Efficacy of levofloxacin 750 mg for 5-days in the treatment of acute maxillary sinusitis: A randomized, double-blind study

RATIONALE: To demonstrate that a 5-day oral (p.o.) course of levofloxacin 750 mg once daily (q.d.) is at least as effective, both clinically and microbiologically, as a 10-day course of levofloxacin 500 mg p.o. q.d. in the treatment of acute maxillary sinusitis. METHODS: This was a multicenter, randomized, double-blind, non-inferiority study involving outpatient adults with acute bacterial maxillary sinusitis.

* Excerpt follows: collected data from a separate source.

-- ==== Sys2Proof/Tests/Slice0.lean ====
section
/-! SUPPORT. Small states, values worked out in the spec, ill-formed commands, and for each statement with hypotheses the states that meet them. The kernel evaluations of this file run one after another (Elab.async). -/

namespace Sys2Proof.Machine

open Sys2Proof

set_option Elab.async false

/-- A device in SERVICE with every quadrant on, every group halted. -/
def upState : State :=
  { regs := [(pgDEV + 0x040, 3)], quad := [(0, { dom := 0 }), (1, { dom := 0 }), (2, { dom := 0 }), (3, { dom := 0 })] }

/-- Group 5 is STOPPING and its dispatch has stopped. -/
def stopState : State := { upState.put (pgCG 5 + 0x048) 2 0 1 with cgStop := [(5, true)] }

/-- Lane 0 has signal. -/
def sigState : State := upState.put (pgLANE 0 + 0x044) 27 27 1

/-- Lane 0 is an Ethernet port that is up, with the receive ring of its quadrant enabled. -/
def ptpState : State :=
  ((upState.put (pgLANE 0 + 0x040) 11 10 1).put (pgLANE 0 + 0x200) 31 31 1).put (pgFQU1 0 + 0x068) 31 31 1

def ptpFrame : Bytes := [0x01, 0x1B, 0x19, 0, 0, 0, 1, 2, 3, 4, 5, 6, 0x88, 0xF7, 0, 1]

/-- Slot 0 of quadrant 0 is due, with an action and an owner; group 0 runs. -/
def dueState (act owner : Nat) : State :=
  (((upState.put (slotKey 0x844 0 0) 31 29 (4 + act)).put (slotKey 0x844 0 0) 27 22 owner).put (slotKey 0x068 0 0) 31 31 1).put
    (pgCG 0 + 0x048) 2 0 0

/-- The first word of bank 0 of quadrant 0 holds 64. -/
def memState : State := upState.storeWord cisternBase 64 0

/-- memState with one LEN word in flight in quadrant 0. -/
def lenState : State := { memState with lenReads := [(0, [⟨1, 2, 5, BitVec.ofNat 64 cisternBase⟩])] }

def lenRead0 : State × List PByte × Bool :=
  ({ lenState with lenReads := tabSet (fun _ => []) lenState.lenReads 0 [] } : State).devRead { cg := some 5, quad := 0 } cisternBase 4

/-- A row retirement of stack 0 is set up, with stacks of 16 GiB. -/
def remapState : State := (upState.put (pgHBMC 0 + 0x044) 29 28 1).setReg64 (pgHBMC1 0 + 0x040) 0x1000000000

/-- A scrub of cluster 0's memory is set up. -/
def scrubState : State := (upState.setReg64 (pgCMEM 0 + 0x100) 0x200000000).setReg (pgCMEM 0 + 0x108) 2

/-- A load of two bundles is set up in cluster 0. -/
def kloadState : State := upState.put (pgCLU 0 + 0x050) 14 0 2

/-- A load of one bundle from a is under way in cluster 0. -/
def loadedState (a : Nat) : State :=
  { memState with sluice := { memState.sluice with kload := [(0, some ⟨7, a, 0, 1, 0⟩)] } }

/-- Ring 0 has one descriptor to be fetched: PF1 may read, group 0 runs in quadrant 0, flow 0 is its. -/
def fetchState : State :=
  let s := ((((upState.put (ringKey 0x050 0) 31 31 1).put (ringKey 0x058 0) 15 0 1).put (pgPCIE + 0x040) 31 31 1).put
    (cqKey 0x04C 0) 31 31 1).put (flowCgKey 0) 7 7 1
  let t := (s.put (pgCG 0 + 0x840) 0 0 1).put (pgCG 0 + 0x048) 2 0 0
  { t with pcie := { t.pcie with bme := [(0, true)] } }

/-- A tile task of flow 0, group 0, kernel 0, for cluster 0. -/
def fetchDesc : W512 := 2 ^ 64

def taskState (t : Task) : State := upState.setTasks [t]

def placeTask : Task := { ring := 0, seq := 0, desc := fetchDesc, ready := true }

/-- placeTask waits; cluster 0 has kernel 0. -/
def placeState : State := (fetchState.setTasks [placeTask]).setKernel 0 0 ⟨true, 0, 0, 2⟩

/-- A job of flow 0 for the FFT of quadrant 0. -/
def jobTask : Task := { placeTask with desc := 2 ^ 64 + 2 ^ 88 }

def jobPlaceState : State := placeState.setTasks [jobTask]

/-- Queue 3 has one record that no interrupt has reported. -/
def coalState : State :=
  let s := upState.put (cqKey 0x050 3) 31 16 10
  { s with sluice := { s.sluice with unreported := [(3, 1)] } }

/-- placeTask has ended and its record is ready. -/
def recordState : State :=
  let s := placeState.setTasks [{ placeTask with place := .ended }]
  { s with sluice := { s.sluice with readyQ := [0] } }

/-- Channel 0 of the Pump is PF0's and has one descriptor posted. -/
def pumpState : State :=
  let s := (((upState.put (chKey 0x04C 0) 31 31 1).put (chKey 0x04C 0) 29 24 33).put (chKey 0x054 0) 15 0 1).put (pgPCIE + 0x040) 31 31 1
  { s with pcie := { s.pcie with bme := [(33, true)] } }

/-- pumpState with a second descriptor posted and the first one started. -/
def pumpTwo : State := (pumpState.put (chKey 0x054 0) 15 0 2).setChList 0 [⟨0, 4, 0⟩]

/-- Channel 2 is PF1's. -/
def vfChan : State := upState.put (chKey 0x04C 2) 29 24 0

/-- PF1's vector 5 has a message pending, masked; its messages can be sent. -/
def msixState : State :=
  { upState.put (pgPCIE + 0x040) 31 31 1 with pcie := { upState.pcie with bme := [(0, true)], msixEn := [(0, true)], pend := [(5, true)] } }

/-- Vector 3 of PF0 is asserted and unmasked; its messages can be sent. -/
def rearmState : State :=
  { ((upState.setReg (pgFTB + 0x02C) 1).setReg (pgFTB + 0x028) 1).put (pgPCIE + 0x040) 31 31 1 with
    pcie := { upState.pcie with bme := [(33, true)], msixEn := [(33, true)], unmasked := [(4096 * 33 + 3, true)] } }

/-- Tile 2 of cluster 3 runs a kernel of two bundles at its entry. -/
def tileState : State := upState.setTile 3 2 { phase := .running, klen := 2 }

/-- tileState where MODE.RND acts. -/
def roundState : State := tileState.upd 3 2 (fun q => { q with rnd := true, rndNext := true, rndReg := true })

/-- tileState with the pointer P1. -/
def pointState (p : Nat) : State := tileState.upd 3 2 (fun q => { q with p := [(1, BitVec.ofNat 32 p)] })

/-- tileState with an uncorrectable word at address 0. -/
def badTile : State := tileState.storeWord (tileAddr 3 2 0) 5 3

/-- tileState with the operands of a transfer of n bytes: S0 and S1 the far address of bank 0, S2 the length. -/
def dmaTile (n : W32) : State := tileState.upd 3 2 (fun q => { q with s := [(0, BitVec.ofNat 32 cisternBase), (1, BitVec.ofNat 32 (cisternBase / 4294967296)), (2, n)] })

/-- tileState with the pointer, base and length of buffer 1. -/
def bufTile (p b l : W32) : State := tileState.upd 3 2 (fun q => { q with p := [(1, p)], b := [(1, b)], l := [(1, l)] })

/-- tileState with repeat levels, and with a return stack. -/
def loopTile (l : List Loop) : State := tileState.upd 3 2 (fun q => { q with loops := l })
def retTile (l : List Nat) : State := tileState.upd 3 2 (fun q => { q with ret := l })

Specimen for Gram's stain and culture susceptibility were obtained either by maxillary sinus puncture (59.2%) or sinus endoscope (40.8%). Subjects were randomized 1:1 to receive either 750 mg or 500 mg of levofloxacin. The primary efficacy outcome was clinical success (cure or improved) at Test-of-Cure visit among the microbiologically evaluable subjects. RESULTS: A total of 780 subjects were enrolled and received at least one dose of medication. In the 750 mg group, 152/389 (39.1%) subjects were microbiologically evaluable compared with 149/391 (38.1%) subjects in the 500 mg group. The clinical success rate in each group was 91.4% and 88.6%, respectively; 95% CI (−10.0, 4.2). Microbiologic eradication/presumed eradication rates for subjects' infection were 92.1% and 89.3%, respectively; 95% CI (−9.7, 4.1). No new or unexpected adverse events were seen among subjects in either treatment group. CONCLUSIONS: Oral levofloxacin 750 mg administered daily for 5 days was at least as effective and well-tolerated as 500 mg daily for 10 days for acute maxillary sinusitis.